(Stored items)
/-- One arbitration of a die-pool bank, pseudo-channel or LPDDR6 channel (R290, R291). In service the grant is for the next cycle, a standing
grant whose requester withdrew is stale, and refresh comes first. -/
def memArbiterGrant (unit : Nat) (reqs : List MReq) (withdrawn inService : Bool) (d : Device) : Device :=
  let a := smGet d.mm.arbs unit {}
  let reqs := reqs.filter fun r => !d.mm.fenced.contains r.unit && (!r.debug || d.debugOpen)
  let d := if inService && a.grant.isSome && withdrawn then d.incSat MEM_ARB_STAT.stale_grants 0 1 else d
  let win := if d.mm.refreshing.contains unit then none else memWinner (isPoolBank unit) a.holder reqs
  let a' : Arb := { holder := if win.isSome then win else a.holder, grant := if inService then win else none }
  { d with mm := { d.mm with arbs := smSet d.mm.arbs unit {} a' } }

/-- A requester that held or awaited a grant for the watchdog period is fenced (R56, R290): a channel halts, a core's requester stops its leg. -/
def memArbWatchdogFire (u : Nat) (d : Device) : Device :=
  let idx := d.nextRec
  let d := d.log { unit := u, sev := 4, op := 0x08, detail := u }
  let d := (d.incSat MEM_ARB_STAT.wdt_fires 0 1).wr MEM_ARB_STAT.last_unit 0 u
  let d := { d with mm := { d.mm with fenced := u :: d.mm.fenced.filter fun f => f != u } }
  if u / 4096 = 6 && 0x100 ≤ u % 4096 && u % 4096 < 0x200 then
    let ch := u % 4096 - 0x100
    if ch < 192 then d.haltChan ch (eccDetail idx u 0xFFFF)
    else
      let e := (ch - 192) / 8
      let x := (ch - 192) % 8
      match (d.rctx e x).route with
      | some r => (d.failRoute e x r stEcc (eccDetail idx u 0xFFFF) 8).errorWaitsAll
      | none => d
  else
    match d.logicalOf (coreOfUnit u) with
    | none => d
    | some n =>
      match (d.core n).leg with
      | some l =>
        let d := d.closeLeg n l (l.count + 1) csIdle
        let d := if l.internal = 0 then d.failRun l.sn stEcc (eccDetail idx u l.idx) else d
        d.legOver l
      | none => d

/-- Refresh of a pseudo-channel or LPDDR6 channel begins or ends: it takes the resource from its holder, and no data changes (R291). -/
def refresh (u : Nat) (begins : Bool) (d : Device) : Device :=
  let rest := d.mm.refreshing.filter fun x => x != u
  { d with mm := { d.mm with refreshing := if begins then u :: rest else rest } }

/-- The fill of tier 2 ends (R293): accesses and commands that waited for it go on. -/
def tier2FillDone (d : Device) : Device :=
  if d.on MEM_FILL_STAT.t2_done 0 then d
  else
    let d := d.wr MEM_FILL_STAT.t2_done 0 1
    let d := d.releaseHeld chNone id
    (d.mm.chans.map fun c => c.1).foldl (fun d ch => issueMore 16 ch d) d

end Sys2Proof.Machine
end

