-- ==== Sys2Proof/Machine/Timetable.lean ====
section
/-! DEFINITION. Timetables: the image, admission, placement and coming into force (R152–R158). -/

namespace Sys2Proof.Machine

/-- Header fields (Table 5-3). -/
def ttNum (b : List Byte) : Nat := leAt b 6 1
def ttMu (b : List Byte) : Nat := leAt b 7 1
def ttPeriod (b : List Byte) : Nat := leAt b 8 1
def ttJobs (b : List Byte) : Nat := leAt b 10 2
def ttWindows (b : List Byte) : Nat := leAt b 12 4
def ttJobTab (b : List Byte) : Nat := leAt b 16 4
def ttWinTab (b : List Byte) : Nat := leAt b 20 4

/-- Header, tables and entries against R152 to R154, as far as the image alone shows (check 0x01); the index of the first failing entry. -/
def ttForm (b : List Byte) (len : Nat) : Option Nat :=
  let regions := [(0, 64), (ttJobTab b, 32 * ttJobs b), (ttWinTab b, 16 * ttWindows b)]
  let header := decide (64 ≤ len) && leAt b 0 4 == 0x09605454 && leAt b 4 2 == 1 && decide (ttNum b ≤ 7) && decide (ttMu b ≤ 3) &&
    ttPeriod b != 0 && (10 * 2 ^ ttMu b) % ttPeriod b == 0 && leAt b 9 1 == 0 && decide (ttJobs b ≤ 256) &&
    decide (ttWindows b ≤ 16384) && ttJobTab b % 64 == 0 && ttWinTab b % 64 == 0 && leAt b 24 40 == 0 &&
    (regions.all fun r => r.2 == 0 || decide (r.1 + r.2 ≤ len)) && disjoint regions
  if !header then some 0
  else
    let job (i : Nat) : Bool :=
      let o := ttJobTab b + 32 * i
      leAt b (o + 3) 5 == 0 && decide (leAt b (o + 16) 16 < 2 ^ ttPeriod b)
    let win (i : Nat) : Bool :=
      let o := ttWinTab b + 16 * i
      let x := toSigned 32 (leAt b o 4)
      decide (-8000000 ≤ x) && decide (x ≤ 8000000) && decide (leAt b (o + 4) 2 < ttJobs b) &&
        decide (leAt b (o + 8) 2 < 192) && leAt b (o + 10) 6 == 0
    match leastBelow (ttJobs b) fun i => !job i with
    | some i => some i
    | none => leastBelow (ttWindows b) fun i => !win i

/-- Outcome of admission: the image with what its jobs' manifests gave, the sub-code and index of the check that failed, or a read that must wait. -/
inductive TtRes (α : Type) where
  | ok (x : α)
  | bad (sub idx : Nat)
  | waits
  deriving DecidableEq, Repr

/-- Job entries, their manifests checked (checks 0x03 and, for the classes, 0x01), of a verified key too: each job with its image. -/
def Device.ttReadJobs (d : Device) (t : Nat) (b : List Byte) : List Nat → TtRes (List (TtJob × ManImg))
  | [] => .ok []
  | i :: is =>
    let o := ttJobTab b + 32 * i
    let mid := leAt b o 3
    let image := leAt b (o + 8) 8
    if !d.isLocal image || decide (2 < gaSp image) then .bad 0x03 i
    else
      match d.checkImage t image mid none (d.fixedOrder t) ⟨0, []⟩ with
      | .ok im =>
        if !classAllowed im.hdr 0 then .bad 0x01 i
        else
          match d.ttReadJobs t b is with
          | .ok js =>
            let j : TtJob := { mid := mid, image := image, mask := leAt b (o + 16) 16, legs := im.legs, forms := im.forms,
                               code := image + mhCode im.hdr, res := im.res }
            .ok ((j, im) :: js)
          | e => e
      | .waits => .waits
      | .bad _ _ => .bad 0x03 i
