-- ==== Sys2Proof/Machine/Ras.lean ====
section
/-! DEFINITION. The reliability unit: the fault log, scrub, write-back, field repair, retirement, spares, control processors, tasting and
periodic tests (chapter 12). -/

namespace Sys2Proof.Machine

/-! ### The fault log -/

/-- The 64 bytes of a fault record (Table 12-2). -/
def FaultRec.bytes (r : FaultRec) : List Byte :=
  let b := toLE 2 r.unit ++ toLE 1 r.sev ++ toLE 1 r.op ++ toLE 4 r.index ++ toLE 6 (r.time / secT) ++
    toLE 4 (r.time % secT / 144) ++ toLE 1 (r.time % 144 / 9) ++ toLE 1 r.flags ++ toLE 2 r.temp ++ toLE 2 r.volt ++
    toLE 1 (r.ten + r.cls <<< 6) ++ toLE 3 r.mid ++ toLE 4 r.client ++ toLE 8 r.addr ++ toLE 8 r.step ++ toLE 8 r.detail ++
    toLE 2 r.leg ++ toLE 1 r.tbin ++ toLE 1 r.vbin
  b ++ toLE 4 (crc32c b)

/-- The handling of in-flight record k ends: it is written to the ring (R361, R364); while a control processor is taken over records wait
(R378). -/
def faultRecordLogged (k : Nat) (d : Device) : Device :=
  if d.ras.cpBusy.isSome then d
  else
    match d.ras.inflight[k]? with
    | none => d
    | some r =>
      let lapped := decide (4096 ≤ (r.index + 2 ^ 32 - d.rd RAS_LOG_STAT.consumed 0) % 2 ^ 32)
      let rest := d.ras.inflight.eraseIdx k
      let d := { d with ras := { d.ras with inflight := rest, ring := smIns d.ras.ring (r.index % 4096) r } }
      let d := d.wr RAS_LOG_CNT.inflight 0 rest.length
      if lapped then d.incSat RAS_LOG_CNT.overwrites 0 1 else d

/-- Every leak_s seconds every nonzero bucket level decreases by 1 (R366). -/
def bucketLeakTick (d : Device) : Device :=
  d.ras.buckets.foldl (fun d b => if b.2.1 = 0 then d else d.setBucket b.1 (b.2.1 - 1) b.2.2) d

/-- A corrected word or block of a unit has been written back (R358, R369). -/
def correctedWriteBack (u : Nat) (d : Device) : Device :=
  { d with ras := { d.ras with corr := d.ras.corr.filter fun x => x != u } }

/-! ### Units of transfers, scrub -/

/-- Units that a transfer uses on this device, from the IOD (R285). -/
def Device.xferUnits (d : Device) (x : Xfer) : List Nat :=
  (x.pieces.flatMap fun p => (p.1, p.2.2) :: (if x.kind = 2 then [] else [(p.2.1, p.2.2)])).flatMap fun e =>
    if !d.isLocal e.1 then []
    else (parts e.1 e.2).flatMap fun p => match d.xfLocate x p.1 false with
      | some (l, _) => if l.sp ≤ 2 then (linesOf l p.2).flatMap (d.unitsOf 6) else []
      | none => []

/-- Transfers that use a lost or fenced unit end with ECC_UNCORR (R281, Table 9-7). -/
def Device.sweepLost (d : Device) : Device :=
  let dead := d.ras.lost ++ d.mm.fenced
  if dead.isEmpty then d
  else
    d.mm.chans.foldl (fun d c =>
      match (d.xferUnits c.2).find? dead.contains with
      | some u => d.haltChan c.1 (eccDetail (smGet d.ras.lostRecs u 0) u 0xFFFF)
      | none => d) d

/-- A patrol-scrub read of a line (R292, R359): `res` 0 clean, 1 corrected, 2 uncorrectable. An error of a pending unit is handled
one level higher. A System page is not poisoned: its error resets the device (`deviceReset`). -/
def scrubRead (sp off res row : Nat) (d : Device) : Device :=
  if !d.on MEM_SCRUB_CFG.enable 0 then d
  else
    let u := d.placeUnit sp off
    let poisoned (d : Device) (sev fl : Nat) : Device :=
      if sp ≤ 2 && d.pageState (pageKey sp (off / pageSize)) == pgSystem then d
      else
        let f := d.fresh (2 ^ 56)
        let d := f.2.incSat RAS_ECC_CNT.uncorrectable u.2 1
        let d := d.log { unit := u.1, sev := sev, op := 0x03, detail := f.1 + u.2 <<< 56, flags := fl, addr := off }
        d.poisonAt sp off
    if res = 0 then d
    else if res = 1 then
      let r := d.correctable u.1 u.2 row
      if r.2 then poisoned r.1 3 1 else r.1
    else
      let pending := d.unitPending u.1
      let d := poisoned d (if pending then 3 else 2) (b2n pending)
      let d := if isPcUnit u.1 then d.addEvent u.1 evUncorr 0 0x03 0 else d
      if pending then d.retire u.1 0x03 else d

/-! ### Retirement and spares -/

/-- A control processor stops working (R378): the spare, or with no spare the processors left, begin to take over. With none left nothing takes over, and the service evaluation that follows finds
the device unserviceable (R25, R29). -/
def Device.failCp (d : Device) (k : Nat) : Device :=
  let working := d.rd RAS_CP_STAT.working 0
  if !bit working k then d
  else
    let w := working &&& (15 - 2 ^ k)
    let act := d.rd RAS_CP_STAT.active 0
    let spare := d.rd RAS_CP_STAT.spare 0
    let noSpare := d.on RAS_CP_STAT.no_spare 0
    let d := (d.wr RAS_CP_STAT.working 0 w).wr RAS_CP_STAT.active 0 (act &&& (15 - 2 ^ k))
    if w = 0 then d
    else
      match d.ras.cpBusy with
      | some (k0, takers) =>
        -- a failure while another's tasks are taken over: its own tasks come next, and it takes over none
        let left := takers &&& (15 - 2 ^ k)
        let left := if left = 0 then act &&& (15 - 2 ^ k) else left
        { d with ras := { d.ras with cpBusy := some (k0, left), cpNext := if bit act k then d.ras.cpNext ++ [k] else d.ras.cpNext } }
      | none =>
        if !noSpare && spare = k then d.wr RAS_CP_STAT.no_spare 0 1
        else
          let takers := if noSpare then act &&& (15 - 2 ^ k) else 2 ^ spare
          { d with ras := { d.ras with cpBusy := some (k, takers) } }

/-- CP_FAILURE (R377, R378). -/
def cpFailure (k : Nat) (d : Device) : Device := d.failCp k

/-- The takeover ends (R378): the op 0x14 record names the failed processor and those that took over. -/
def cpTakeoverDone (d : Device) : Device :=
  match d.ras.cpBusy with
  | none => d
  | some (k, takers) =>
    let act := d.rd RAS_CP_STAT.active 0 ||| takers
    let next := d.ras.cpNext.head?.map fun k => (k, act)
    let d := { d with ras := { d.ras with cpBusy := next, cpNext := d.ras.cpNext.drop 1 } }
    let d := (d.incSat RAS_CP_STAT.takeovers 0 1).wr RAS_CP_STAT.no_spare 0 1
    let d := d.wr RAS_CP_STAT.active 0 act
    d.log { unit := unitOf 6 k, sev := 5, op := 0x14, detail := k + takers <<< 8 }

/-- Every 1 ms an active processor writes a checkpoint, and its journal starts again (R377). -/
def cpCheckpoint (k : Nat) (d : Device) : Device :=
  if bit (d.rd RAS_CP_STAT.active 0) k then
    let t := smGet d.ras.cpTasks k {}
    { d with ras := { d.ras with cpTasks := smSet d.ras.cpTasks k {} { seq := t.seq + 1, journal := 0 } } }
  else d

/-- Every 600 s the spare role passes to the next working processor (R379; its order is the model's choice, log 35). -/
def cpSpareRotation (d : Device) : Device :=
  if d.on RAS_CP_STAT.no_spare 0 || d.ras.cpBusy.isSome then d
  else
    let s := d.rd RAS_CP_STAT.spare 0
    match ([1, 2, 3].map fun i => (s + i) % 4).find? fun k => bit (d.rd RAS_CP_STAT.active 0) k with
    | none => d
    | some k =>
      let act := d.rd RAS_CP_STAT.active 0
      (d.wr RAS_CP_STAT.active 0 ((act &&& (15 - 2 ^ k)) ||| 2 ^ s)).wr RAS_CP_STAT.spare 0 k

/-- Unit IDs of Table 12-3 that name something that can be retired or lost. -/
def unitExists (u : Nat) : Bool :=
  let die := u / 4096
  let i := u % 4096
  if i = 0xFFE then decide (die ≤ 6)
  else if die < 4 then decide (i < 0x34) || inRange i 0x40 32 || inRange i 0x70 3
  else if die < 6 then decide (i < 4) || inRange i 0x10 16 || inRange i 0x20 5 || i == 0x30 || inRange i 0x70 3 || isPcUnit u
  else die == 6 && (decide (i < 4) || inRange i 0x10 8 || inRange i 0x20 20 || inRange i 0x40 4)

/-- RAS_RETIRE with op 0b10 and 0b11 (R384). -/
def startSteeping (fn u : Nat) (d : Device) : Device :=
  if fn ≠ 0 then d.hostErr 0xE00030 0 else d.steep u
def endSteeping (fn u : Nat) (d : Device) : Device :=
  if fn ≠ 0 then d.hostErr 0xE00030 0 else d.unsteep u

/-- A unit leaves steeping after steep_hours without an event (R384). -/
def steepingExpiry (u : Nat) (d : Device) : Device :=
  match d.ras.steeping.find? fun s => s.1 == u with
  | some s => if s.2 + d.rd RAS_POLICY.steep_hours 0 * 3600 * secCycles ≤ d.cycle then d.unsteep u else d
  | none => d

/-- A spare physical core of a die that works and serves no logical number, the lowest first (R373). -/
def Device.spareCore (d : Device) (die : Nat) : Option Nat :=
  ((List.range 4).map (52 * die + 48 + ·)).find? fun p =>
    d.works (unitOf die (p % 52)) && !((List.range 192).any fun n => d.phys n == p) && !(d.ras.cores.any fun b => b.spare == p)

/-! ### Field repair entries -/

/-- Fields of a field repair entry (Table 12-8). -/
def reKind (e : Nat) : Nat := bits e 63 60
def reUnit (e : Nat) : Nat := bits e 59 44
def reLoc (e : Nat) : Nat := bits e 43 12

/-- The entries of the field repair array that are valid and not cancelled. -/
def Device.bootRepairs (d : Device) : List Nat :=
  let good (e : Nat) : Bool := e != 0 && crc12 e == e % 4096
  let xs := d.ras.array.zipIdx
  let off := (xs.filter fun x => good x.1 && reKind x.1 == 0xF).map fun x => (bits x.1 43 36, x.2)
  (xs.filter fun x => good x.1 && !(off.any fun o => o.1 == x.2 && decide (x.2 < o.2))).map fun x => x.1

/-- Bit position of a cube's field in COR_CUBE_REPAIR (Table 2-12). -/
def cubeField (w u : Nat) : Nat := bits w (4 * u + 3) (4 * u)

/-- COR_CUBE_REPAIR with a row of a cube repaired; a cube whose spare row is in use keeps it. -/
def repairRow (w cube row : Nat) : Nat := if 8 ≤ cubeField w cube then w else w - cubeField w cube <<< (4 * cube) + (8 + row) <<< (4 * cube)

/-- Cube repairs that the array holds for a physical core. -/
def Device.cubeRepairs (d : Device) (u : Nat) : Nat :=
  (d.bootRepairs.filter fun e => reKind e == 3 && reUnit e == u).foldl (fun w e => repairRow w (bits e 43 40) (bits e 39 37)) 0

/-- A logical number's registers describe the physical core behind it (R38, R71): its repairs, depth and leg start, nothing of the core before it. -/
def Device.describeCore (d : Device) (n : Nat) : Device :=
  let u := d.coreUnit n
  let w := d.cubeRepairs u
  let g := d.rd COR_TIMING.generation n
  let d := (((d.setReg .COR_CUBE_REPAIR n (BitVec.ofNat 64 w)).setReg .COR_BANKSTAT n 0).setReg .COR_TIMING n 0).setReg .COR_SEQ_STAT n 0
  let d := ((d.wr COR_TIMING.generation n g).wr COR_TIMING.cube_depth n (if w = 0 then 4 else 5)).wr COR_TIMING.leg_start n (if w = 0 then 24 else 25)
  let d := d.wr COR_SEQ_STAT.mailbox n (min (d.core n).mail.length 3)
  (d.wr RAS_CORE_HEALTH.steeping n (b2n (d.steeping u))).wr RAS_CORE_HEALTH.bucket n (d.bucket u).1

/-- Spare cores still available on a die, in COR_LMAP of each of its logical cores. -/
def Device.showSpares (d : Device) (die : Nat) : Device :=
  let n := (((List.range 4).map (52 * die + 48 + ·)).filter fun p =>
    d.works (unitOf die (p % 52)) && !((List.range 192).any fun n => d.phys n == p)).length
  (List.range 48).foldl (fun d i => d.wr COR_LMAP.die_spares (48 * die + i) n) d

/-- The record of a bring-in (Table 12-5). -/
def Device.logBringIn (d : Device) (old new : Nat) : Device :=
  d.log { unit := old, sev := 5, op := 0x0C, detail := old + new <<< 48 }

/-- Step 1 of a core bring-in (R373): the leg is dropped, bound commands fail with ECC_UNCORR, a Radio leg with DEADLINE_MISSED. -/
def Device.failCore (d : Device) (n rec_ u : Nat) : Device :=
  let x := d.core n
  let leg := x.leg
  let d := match leg with
    | some l => d.dropLeg n l
    | none => d.setCoreSt n csRecovery
  let ts := d.ras.tastes.map fun t => match leg with
    | some l => if 2 + t.id = l.internal then { t with placed := false } else t
    | none => t
  let d : Device := { d with ras := { d.ras with tastes := ts } }
  let d := match leg with
    | some l => if l.internal = 0 && l.cls = 0 then (d.failDiscarded l).legOver l else d
    | none => d
  let bound := d.cmds.filter fun c => (match c.run with
    | some r => r.cores.contains n
    | none => false)
  let d := bound.foldl (fun d c =>
    let idx := match leg with
      | some l => if l.internal = 0 && l.sn = c.sn then l.idx else 0xFFFF
      | none => 0xFFFF
    (d.failRun c.sn stEcc (eccDetail rec_ u idx)).settleRun c.sn) d
  match leg with
  | some l => if l.internal = 0 && l.cls ≠ 0 then d.legOver l else d
  | none => d

/-- The spare of a core bring-in is chosen, or the core is lost (R372, R373). -/
def Device.nextSpare (d : Device) (n u : Nat) : Device :=
  let x := d.core n
  match d.spareCore (n / 48) with
  | some p =>
    let d := d.setCore n { x with bringIn := true }
    { d with ras := { d.ras with cores := d.ras.cores.filter (fun b => b.logical != n) ++ [⟨u, n, p, d.phys n⟩] } }
  | none =>
    let d := (d.setCore n { x with bringIn := false }).setCoreSt n csLost
    let d := { d with ras := { d.ras with cores := d.ras.cores.filter fun b => b.logical != n } }
    d.lose u (smGet d.ras.causes u 0xFF)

Task item: Working from the records above, write out verbatim only the lines from the line containing "def bucketLeakTick (d" through the line containing "def correctedWriteBack (u".

Result below:
def bucketLeakTick (d : Device) : Device :=
  d.ras.buckets.foldl (fun d b => if b.2.1 = 0 then d else d.setBucket b.1 (b.2.1 - 1) b.2.2) d

/-- A corrected word or block of a unit has been written back (R358, R369). -/
def correctedWriteBack (u : Nat) (d : Device) : Device :=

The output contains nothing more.